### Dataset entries
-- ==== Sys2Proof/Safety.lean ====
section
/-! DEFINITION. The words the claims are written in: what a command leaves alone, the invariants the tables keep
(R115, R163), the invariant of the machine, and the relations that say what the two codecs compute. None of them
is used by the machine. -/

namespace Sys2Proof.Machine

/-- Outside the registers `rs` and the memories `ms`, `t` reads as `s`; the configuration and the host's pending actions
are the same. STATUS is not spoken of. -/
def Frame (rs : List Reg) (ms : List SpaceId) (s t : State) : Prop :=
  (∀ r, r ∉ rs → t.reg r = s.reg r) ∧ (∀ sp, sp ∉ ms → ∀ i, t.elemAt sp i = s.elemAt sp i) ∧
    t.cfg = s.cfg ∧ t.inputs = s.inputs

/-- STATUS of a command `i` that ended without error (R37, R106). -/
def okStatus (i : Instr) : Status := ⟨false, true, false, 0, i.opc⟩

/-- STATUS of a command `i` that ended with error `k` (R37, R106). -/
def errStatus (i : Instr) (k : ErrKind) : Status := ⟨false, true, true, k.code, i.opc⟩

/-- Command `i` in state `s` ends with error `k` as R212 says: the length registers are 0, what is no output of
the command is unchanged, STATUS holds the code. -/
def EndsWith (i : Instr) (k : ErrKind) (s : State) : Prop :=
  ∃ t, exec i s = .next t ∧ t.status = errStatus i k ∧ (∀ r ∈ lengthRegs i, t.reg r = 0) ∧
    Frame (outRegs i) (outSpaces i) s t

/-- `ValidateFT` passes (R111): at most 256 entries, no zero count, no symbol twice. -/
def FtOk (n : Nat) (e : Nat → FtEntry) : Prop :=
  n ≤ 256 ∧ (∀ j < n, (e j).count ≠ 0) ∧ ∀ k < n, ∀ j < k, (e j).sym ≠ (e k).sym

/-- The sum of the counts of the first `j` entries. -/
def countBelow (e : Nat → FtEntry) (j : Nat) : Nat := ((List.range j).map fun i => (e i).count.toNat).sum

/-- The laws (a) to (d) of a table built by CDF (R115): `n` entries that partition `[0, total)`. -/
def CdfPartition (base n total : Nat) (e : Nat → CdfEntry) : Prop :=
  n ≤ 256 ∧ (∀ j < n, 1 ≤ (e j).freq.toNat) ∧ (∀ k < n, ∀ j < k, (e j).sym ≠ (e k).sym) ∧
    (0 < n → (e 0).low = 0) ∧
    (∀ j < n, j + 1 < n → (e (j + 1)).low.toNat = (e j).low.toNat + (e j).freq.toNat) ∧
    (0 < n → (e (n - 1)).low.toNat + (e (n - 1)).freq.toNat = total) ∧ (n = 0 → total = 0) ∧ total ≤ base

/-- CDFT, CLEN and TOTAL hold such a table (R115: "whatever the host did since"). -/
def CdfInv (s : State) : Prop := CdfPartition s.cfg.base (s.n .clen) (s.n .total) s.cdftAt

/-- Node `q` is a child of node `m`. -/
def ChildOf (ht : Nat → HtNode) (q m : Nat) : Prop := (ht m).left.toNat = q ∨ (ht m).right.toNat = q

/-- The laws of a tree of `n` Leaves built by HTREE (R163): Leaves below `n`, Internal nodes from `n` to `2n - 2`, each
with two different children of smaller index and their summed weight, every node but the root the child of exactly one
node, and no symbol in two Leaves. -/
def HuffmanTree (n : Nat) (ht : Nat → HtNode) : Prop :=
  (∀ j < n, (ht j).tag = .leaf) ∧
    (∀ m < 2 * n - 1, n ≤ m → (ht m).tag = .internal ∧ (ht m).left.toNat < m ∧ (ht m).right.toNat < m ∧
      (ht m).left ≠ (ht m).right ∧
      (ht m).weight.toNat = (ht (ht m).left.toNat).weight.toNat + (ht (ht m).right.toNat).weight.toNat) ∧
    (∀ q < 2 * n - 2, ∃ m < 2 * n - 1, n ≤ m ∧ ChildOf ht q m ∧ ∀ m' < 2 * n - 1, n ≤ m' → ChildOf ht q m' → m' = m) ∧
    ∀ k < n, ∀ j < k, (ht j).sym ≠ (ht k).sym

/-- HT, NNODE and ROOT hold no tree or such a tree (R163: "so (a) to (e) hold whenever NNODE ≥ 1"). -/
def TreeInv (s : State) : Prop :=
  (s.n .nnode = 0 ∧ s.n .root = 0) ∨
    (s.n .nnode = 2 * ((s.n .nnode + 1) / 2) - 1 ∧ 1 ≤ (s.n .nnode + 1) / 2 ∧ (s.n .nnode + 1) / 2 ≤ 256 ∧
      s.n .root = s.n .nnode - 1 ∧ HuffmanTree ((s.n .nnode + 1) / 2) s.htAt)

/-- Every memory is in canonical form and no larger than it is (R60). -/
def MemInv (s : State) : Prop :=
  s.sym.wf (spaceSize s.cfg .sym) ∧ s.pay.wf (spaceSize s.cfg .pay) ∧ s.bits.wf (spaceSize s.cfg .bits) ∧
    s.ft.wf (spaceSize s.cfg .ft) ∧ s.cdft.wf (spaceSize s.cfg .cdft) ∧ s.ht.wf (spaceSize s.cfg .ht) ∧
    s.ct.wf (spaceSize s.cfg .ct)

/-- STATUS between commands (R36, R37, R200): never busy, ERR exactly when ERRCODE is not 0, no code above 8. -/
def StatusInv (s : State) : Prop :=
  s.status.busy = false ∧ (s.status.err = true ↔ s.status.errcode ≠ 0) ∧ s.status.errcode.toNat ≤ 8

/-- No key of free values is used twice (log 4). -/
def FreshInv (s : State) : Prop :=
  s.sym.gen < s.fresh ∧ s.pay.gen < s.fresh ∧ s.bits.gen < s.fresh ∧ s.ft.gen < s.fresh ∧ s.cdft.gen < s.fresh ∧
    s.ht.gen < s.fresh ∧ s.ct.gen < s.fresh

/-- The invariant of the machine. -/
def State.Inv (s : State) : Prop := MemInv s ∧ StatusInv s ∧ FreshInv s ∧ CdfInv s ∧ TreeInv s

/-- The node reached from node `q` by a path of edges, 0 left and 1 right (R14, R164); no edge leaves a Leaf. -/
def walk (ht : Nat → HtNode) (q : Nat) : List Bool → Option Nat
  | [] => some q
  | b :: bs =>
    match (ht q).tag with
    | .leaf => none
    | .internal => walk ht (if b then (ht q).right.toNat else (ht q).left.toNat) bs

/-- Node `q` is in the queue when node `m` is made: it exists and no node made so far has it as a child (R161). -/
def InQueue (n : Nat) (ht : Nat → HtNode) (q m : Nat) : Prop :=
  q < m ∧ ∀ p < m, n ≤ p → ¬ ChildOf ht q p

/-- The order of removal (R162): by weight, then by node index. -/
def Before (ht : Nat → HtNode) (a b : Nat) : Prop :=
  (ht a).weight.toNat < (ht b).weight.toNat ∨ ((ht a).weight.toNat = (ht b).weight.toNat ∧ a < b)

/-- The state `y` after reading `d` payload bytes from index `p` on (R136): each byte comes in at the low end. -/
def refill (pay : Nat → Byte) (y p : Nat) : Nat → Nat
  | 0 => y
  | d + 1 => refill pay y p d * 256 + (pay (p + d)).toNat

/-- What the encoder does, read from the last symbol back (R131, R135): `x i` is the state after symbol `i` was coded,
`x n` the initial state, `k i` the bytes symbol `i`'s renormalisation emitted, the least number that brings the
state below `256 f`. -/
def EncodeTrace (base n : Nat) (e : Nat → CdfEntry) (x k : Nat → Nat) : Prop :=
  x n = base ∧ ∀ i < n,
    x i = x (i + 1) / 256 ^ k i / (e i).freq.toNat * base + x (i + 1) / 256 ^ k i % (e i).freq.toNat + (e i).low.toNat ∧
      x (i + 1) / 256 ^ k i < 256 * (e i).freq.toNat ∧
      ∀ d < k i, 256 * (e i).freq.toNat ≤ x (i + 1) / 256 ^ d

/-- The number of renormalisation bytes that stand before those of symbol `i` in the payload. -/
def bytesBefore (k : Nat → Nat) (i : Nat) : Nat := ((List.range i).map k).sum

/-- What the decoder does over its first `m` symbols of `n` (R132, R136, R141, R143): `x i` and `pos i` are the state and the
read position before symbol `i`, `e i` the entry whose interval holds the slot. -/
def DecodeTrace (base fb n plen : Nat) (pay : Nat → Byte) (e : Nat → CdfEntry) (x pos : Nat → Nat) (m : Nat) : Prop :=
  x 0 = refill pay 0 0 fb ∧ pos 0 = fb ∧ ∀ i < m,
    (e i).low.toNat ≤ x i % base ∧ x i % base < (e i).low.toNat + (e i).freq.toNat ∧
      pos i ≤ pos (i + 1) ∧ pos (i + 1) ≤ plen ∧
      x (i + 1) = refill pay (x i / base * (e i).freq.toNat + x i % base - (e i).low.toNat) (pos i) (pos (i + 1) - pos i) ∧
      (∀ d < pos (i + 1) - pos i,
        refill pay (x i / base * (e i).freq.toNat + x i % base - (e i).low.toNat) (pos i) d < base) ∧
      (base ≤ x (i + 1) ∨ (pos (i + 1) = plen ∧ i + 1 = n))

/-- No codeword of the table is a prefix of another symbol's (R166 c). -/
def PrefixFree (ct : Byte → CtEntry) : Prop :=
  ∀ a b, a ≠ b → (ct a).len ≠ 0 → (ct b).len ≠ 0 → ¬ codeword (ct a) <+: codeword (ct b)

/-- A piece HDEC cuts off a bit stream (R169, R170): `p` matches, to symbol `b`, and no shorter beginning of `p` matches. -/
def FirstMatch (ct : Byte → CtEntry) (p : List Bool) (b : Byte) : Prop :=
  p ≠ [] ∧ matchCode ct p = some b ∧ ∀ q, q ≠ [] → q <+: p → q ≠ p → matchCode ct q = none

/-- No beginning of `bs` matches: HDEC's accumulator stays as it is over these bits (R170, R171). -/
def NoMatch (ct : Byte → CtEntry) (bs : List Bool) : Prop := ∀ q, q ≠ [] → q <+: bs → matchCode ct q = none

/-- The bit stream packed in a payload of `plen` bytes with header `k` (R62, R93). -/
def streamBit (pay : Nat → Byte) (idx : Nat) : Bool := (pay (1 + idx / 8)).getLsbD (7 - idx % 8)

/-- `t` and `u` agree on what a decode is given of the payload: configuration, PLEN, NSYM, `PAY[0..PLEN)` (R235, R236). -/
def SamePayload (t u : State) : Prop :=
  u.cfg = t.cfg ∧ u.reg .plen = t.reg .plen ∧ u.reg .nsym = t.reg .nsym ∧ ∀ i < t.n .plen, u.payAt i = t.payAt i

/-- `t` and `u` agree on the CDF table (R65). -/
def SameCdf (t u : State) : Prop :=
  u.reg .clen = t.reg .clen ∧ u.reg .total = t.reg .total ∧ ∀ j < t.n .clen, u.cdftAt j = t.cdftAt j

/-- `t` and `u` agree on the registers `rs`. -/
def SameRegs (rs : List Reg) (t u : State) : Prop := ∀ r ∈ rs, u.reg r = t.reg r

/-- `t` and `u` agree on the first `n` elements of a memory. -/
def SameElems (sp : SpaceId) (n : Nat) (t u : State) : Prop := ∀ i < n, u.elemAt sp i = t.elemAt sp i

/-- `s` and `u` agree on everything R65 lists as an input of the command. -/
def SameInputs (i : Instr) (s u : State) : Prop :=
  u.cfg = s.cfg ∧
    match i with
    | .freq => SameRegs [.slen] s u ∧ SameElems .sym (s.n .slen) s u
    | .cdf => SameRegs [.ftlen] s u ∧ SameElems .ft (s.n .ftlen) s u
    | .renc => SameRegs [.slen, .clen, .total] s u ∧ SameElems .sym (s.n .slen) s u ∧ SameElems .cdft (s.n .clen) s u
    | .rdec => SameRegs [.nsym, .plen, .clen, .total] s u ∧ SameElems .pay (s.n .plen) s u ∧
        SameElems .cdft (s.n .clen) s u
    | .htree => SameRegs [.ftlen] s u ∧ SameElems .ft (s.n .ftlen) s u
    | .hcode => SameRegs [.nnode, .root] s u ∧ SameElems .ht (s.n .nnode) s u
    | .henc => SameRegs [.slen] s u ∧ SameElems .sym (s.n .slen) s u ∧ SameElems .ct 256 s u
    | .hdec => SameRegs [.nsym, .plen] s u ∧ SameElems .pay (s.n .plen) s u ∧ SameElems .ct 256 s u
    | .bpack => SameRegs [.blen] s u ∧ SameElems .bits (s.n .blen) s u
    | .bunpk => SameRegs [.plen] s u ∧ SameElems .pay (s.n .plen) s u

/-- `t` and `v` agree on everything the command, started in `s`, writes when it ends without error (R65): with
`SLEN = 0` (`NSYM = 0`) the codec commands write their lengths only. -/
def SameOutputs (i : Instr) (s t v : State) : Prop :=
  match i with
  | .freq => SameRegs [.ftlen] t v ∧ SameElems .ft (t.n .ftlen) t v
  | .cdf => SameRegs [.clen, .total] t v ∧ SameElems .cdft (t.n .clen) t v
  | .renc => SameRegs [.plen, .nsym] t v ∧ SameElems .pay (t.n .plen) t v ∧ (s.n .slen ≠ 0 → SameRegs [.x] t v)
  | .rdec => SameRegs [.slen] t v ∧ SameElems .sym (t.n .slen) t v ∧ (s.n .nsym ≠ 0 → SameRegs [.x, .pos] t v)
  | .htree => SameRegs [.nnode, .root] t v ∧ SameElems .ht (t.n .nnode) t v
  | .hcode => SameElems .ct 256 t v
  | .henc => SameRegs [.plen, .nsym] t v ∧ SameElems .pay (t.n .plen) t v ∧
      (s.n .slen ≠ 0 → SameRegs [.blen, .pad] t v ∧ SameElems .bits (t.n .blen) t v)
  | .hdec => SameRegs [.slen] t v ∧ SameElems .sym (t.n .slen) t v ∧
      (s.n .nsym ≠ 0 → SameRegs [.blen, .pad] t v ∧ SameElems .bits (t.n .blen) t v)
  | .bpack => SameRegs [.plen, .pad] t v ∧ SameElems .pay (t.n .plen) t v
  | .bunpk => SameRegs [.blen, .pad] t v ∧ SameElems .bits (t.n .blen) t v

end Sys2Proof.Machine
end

### Problem description
Write down, word for word, the lines above from the one containing "x (i + 1) / 256 ^ k i <" through the one containing "(R170, R171). -/", both ends included.

### Output of the task
      x (i + 1) / 256 ^ k i < 256 * (e i).freq.toNat ∧
      ∀ d < k i, 256 * (e i).freq.toNat ≤ x (i + 1) / 256 ^ d

/-- The number of renormalisation bytes that stand before those of symbol `i` in the payload. -/
def bytesBefore (k : Nat → Nat) (i : Nat) : Nat := ((List.range i).map k).sum

/-- What the decoder does over its first `m` symbols of `n` (R132, R136, R141, R143): `x i` and `pos i` are the state and the
read position before symbol `i`, `e i` the entry whose interval holds the slot. -/
def DecodeTrace (base fb n plen : Nat) (pay : Nat → Byte) (e : Nat → CdfEntry) (x pos : Nat → Nat) (m : Nat) : Prop :=
  x 0 = refill pay 0 0 fb ∧ pos 0 = fb ∧ ∀ i < m,
    (e i).low.toNat ≤ x i % base ∧ x i % base < (e i).low.toNat + (e i).freq.toNat ∧
      pos i ≤ pos (i + 1) ∧ pos (i + 1) ≤ plen ∧
      x (i + 1) = refill pay (x i / base * (e i).freq.toNat + x i % base - (e i).low.toNat) (pos i) (pos (i + 1) - pos i) ∧
      (∀ d < pos (i + 1) - pos i,
        refill pay (x i / base * (e i).freq.toNat + x i % base - (e i).low.toNat) (pos i) d < base) ∧
      (base ≤ x (i + 1) ∨ (pos (i + 1) = plen ∧ i + 1 = n))

/-- No codeword of the table is a prefix of another symbol's (R166 c). -/
def PrefixFree (ct : Byte → CtEntry) : Prop :=
  ∀ a b, a ≠ b → (ct a).len ≠ 0 → (ct b).len ≠ 0 → ¬ codeword (ct a) <+: codeword (ct b)

/-- A piece HDEC cuts off a bit stream (R169, R170): `p` matches, to symbol `b`, and no shorter beginning of `p` matches. -/
def FirstMatch (ct : Byte → CtEntry) (p : List Bool) (b : Byte) : Prop :=
  p ≠ [] ∧ matchCode ct p = some b ∧ ∀ q, q ≠ [] → q <+: p → q ≠ p → matchCode ct q = none

/-- No beginning of `bs` matches: HDEC's accumulator stays as it is over these bits (R170, R171). -/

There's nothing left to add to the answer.